[DIRECTIONS FOR THIS TASK] Every line of the material is to be repeated exactly as it stands.

[RAW DATA]
========
-- ==== Sys2Proof/Machine/Dispatch.lean ====
section
/-! DEFINITION. The meaning of every instruction: one arm for each constructor, a direct call of its meaning. -/

namespace Sys2Proof.Machine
========
[RESPONSE BELOW]
-- ==== Sys2Proof/Machine/Dispatch.lean ====
section
/-! DEFINITION. The meaning of every instruction: one arm for each constructor, a direct call of its meaning. -/

namespace Sys2Proof.Machine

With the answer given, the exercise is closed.